Task directions
Copy out exactly every line from the line containing "(∀ z ∈ t.tmp.zero, z.done.isSome" until the records below end, inclusive of both boundary lines.

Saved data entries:
/-- DORMANT, rails and the line-driver supply (20 R610, R612 to R614, R625, R626, 22 R653). The model's own choices in it: log entry
18. -/
def Obligations.DormantAndRails : Prop := ∀ s : State,
  (∀ v, devUp s = true → bitAt v 31 = true → s.pwr.st = .active → workOpen s = false →
    (bitAt s.pwr.cfg 1 = false ∨ s.tmp.aon.toNat + 32768 ≤ s.pwr.wakeAt.toNat) →
    Completes (.dormantRequest v) s fun t => t.pwr.st = .dormant ∧ t.lg.inst = [] ∧ t.cx.kdk = none ∧ t.clk.pll = 0) ∧
  (∀ v, devUp s = true → bitAt v 31 = true → s.pwr.st = .active → workOpen s = true →
    Completes (.dormantRequest v) s fun t => t = { s with pwr := { s.pwr with refused := true, cause := 2 } }) ∧
  (s.life.aonUp = true → s.pwr.st = .dormant → bitAt s.pwr.cfg 1 = true → s.pwr.wakeAt.toNat ≤ s.tmp.aon.toNat →
    s.pwr.exiting = none → Completes .dormantWake s fun t => t = { s with pwr := { s.pwr with exiting := some 5 } }) ∧
  (∀ (i : Fin 8) high mv, devUp s = true → i ≠ 6 → Completes (.railOutOfRange i high mv) s fun t =>
    t.pwr = { s.pwr with rails := s.pwr.rails &&& ~~~ BitVec.ofNat 8 (2 ^ i.val) } ∧
    (2 ≤ i.val → i.val ≤ 4 → vget t.pmx.bank (i.val - 2) .v18 = .out)) ∧
  (∀ (i : Fin 8) mv, devUp s = true → i ≠ 6 → Completes (.railInRange i mv) s fun t =>
    t.pwr = { s.pwr with rails := s.pwr.rails ||| BitVec.ofNat 8 (2 ^ i.val) }) ∧
  (∀ b, s.life.aonUp = true → s.pwr.backup ≠ b → Completes (.backupSwitch b) s fun t => t.pwr = { s.pwr with backup := b }) ∧
  (∀ v, devUp s = true → bitAt s.pwr.ldv 31 = false → bitAt v 31 = false → Completes (.ldvCfgWrite v) s fun t =>
    t.pwr.ldv = ldvNorm v ∧ t.pwr.ldvGood = false ∧ t.afe = s.afe) ∧
  (∀ good, devUp s = true → bitAt s.pwr.ldv 31 = true → s.pwr.st ≠ .holdover →
    Completes (.ldvRegulationChange good) s fun t => t.pwr = { s.pwr with ldvGood := good })

/-- Clock inputs and PLLs (20 R627 to R630). The model's own choices in it: log entry 18. -/
def Obligations.Clocks : Prop := ∀ s : State, devUp s = true →
  (∀ i : Fin 3, s.clk.present.getLsbD i = true → Completes (.clockLoss i) s fun t =>
    t.clk = { s.clk with present := s.clk.present &&& ~~~ BitVec.ofNat 3 (2 ^ i.val), onref := if i = 1 then false else s.clk.onref }) ∧
  (∀ i : Fin 3, s.clk.present.getLsbD i = false → Completes (.clockRestore i) s fun t =>
    t.clk = { s.clk with present := s.clk.present ||| BitVec.ofNat 3 (2 ^ i.val) }) ∧
  (∀ i : Fin 4, pllRuns s i = true → s.clk.pll.getLsbD i = true → Completes (.pllUnlock i) s fun t =>
    t.clk = { s.clk with pll := s.clk.pll &&& ~~~ BitVec.ofNat 4 (2 ^ i.val) }) ∧
  (∀ i : Fin 4, pllRuns s i = true → (pllsLocked s true).getLsbD i = true → Completes (.pllRelock i) s fun t =>
    t = { s with clk := { s.clk with pll := s.clk.pll ||| BitVec.ofNat 4 (2 ^ i.val) } }) ∧
  (s.clk.refsel = true → s.clk.present.getLsbD 1 = true → Completes .fabricRefSwitch s fun t =>
    t = { s with clk := { s.clk with onref := true } })

/-- The pins and the test access port (22 R655 to R657, R665, R668 to R670). The model's own choices in it: log entry 19. -/
def Obligations.PinsAndTap : Prop := ∀ s : State,
  (∀ (i : Fin 48) v, devUp s = true → s.pmx.lock = false → Completes (.pinFuncWrite i v) s fun t =>
    t.pmx.pin = vupd s.pmx.pin i.val fun _ => pinNorm v) ∧
  (∀ (i : Fin 48) v, devUp s = true → s.pmx.lock = true → Completes (.pinFuncWrite i v) s fun t =>
    t.pmx = { s.pmx with refused := true, cause := 1 }) ∧
  (∀ v, devUp s = true → Completes (.pmxLock v) s fun t => t.pmx = { s.pmx with lock := s.pmx.lock || bitAt v 0 }) ∧
  (∀ ir, Completes (.tapInstructionLoad ir) s fun t => t = { s with pmx := { s.pmx with tapIr := tapEffect s ir } }) ∧
  Completes .tapReset s fun t => t = { s with pmx := { s.pmx with tapIr := .idcode } }

/-- Tamper alarms, their zeroisation, the unlock and the lock of the configuration (19 R583, R585, R590 to R592, R600, R603). The
model's own choices in it: log entry 17. -/
def Obligations.Tamper : Prop := ∀ s : State,
  (∀ i, s.life.aonUp = true → tmpEn s (tamperIdx i) = true → Completes (.tamperInputAlarm i) s fun t =>
    t.tmp.latch = s.tmp.latch ||| BitVec.ofNat 5 (2 ^ tamperIdx i) ∧
    (tmpAct s (tamperIdx i) = true → (∀ z ∈ s.tmp.zero, z.done ≠ none) → t.tmp.locked = true ∧ t.tmp.ksmk = none ∧
      t.tmp.ks = 0 ∧ t.cx.kdk = none ∧ t.cx.use = [])) ∧
  (∀ k, s.life.aonUp = true → devUp s = true → tmpEn s (glitchIdx k) = true → s.life.upAt + ticksMs 1 ≤ s.now →
    Completes (.glitchAlarm k) s fun t => t.tmp.latch = s.tmp.latch ||| BitVec.ofNat 5 (2 ^ glitchIdx k)) ∧
  (s.life.aonUp = true → Completes .zeroisationDone s fun t =>
    (∀ z ∈ t.tmp.zero, z.done.isSome = true ∧ z.waits ≠ []) ∧ t.tmp.locked = s.tmp.locked) ∧
  (∀ v, devUp s = true → bitAt v 31 = false → bitAt v 0 = true → s.tmp.live = 0 → s.tmp.latch = 0 → s.tmp.locked = true →
    (s.tmp.ks = 0 ∨ s.tmp.ksmk.isSome = true) → Completes (.tamperUnlock v) s fun t => t.tmp.locked = false ∧ t.tmp.causeReg = 0 ∧ t.tmp.ks = 2 ∧ t.cx.kdk.isSome = true) ∧
  (∀ v, devUp s = true → bitAt v 31 = true → bitAt v 0 = false →
    Completes (.tamperCfgLock v) s fun t => t.tmp = { s.tmp with cfgLocked := true })
end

Your solution
    (∀ z ∈ t.tmp.zero, z.done.isSome = true ∧ z.waits ≠ []) ∧ t.tmp.locked = s.tmp.locked) ∧
  (∀ v, devUp s = true → bitAt v 31 = false → bitAt v 0 = true → s.tmp.live = 0 → s.tmp.latch = 0 → s.tmp.locked = true →
    (s.tmp.ks = 0 ∨ s.tmp.ksmk.isSome = true) → Completes (.tamperUnlock v) s fun t => t.tmp.locked = false ∧ t.tmp.causeReg = 0 ∧ t.tmp.ks = 2 ∧ t.cx.kdk.isSome = true) ∧
  (∀ v, devUp s = true → bitAt v 31 = true → bitAt v 0 = false →
    Completes (.tamperCfgLock v) s fun t => t.tmp = { s.tmp with cfgLocked := true })
end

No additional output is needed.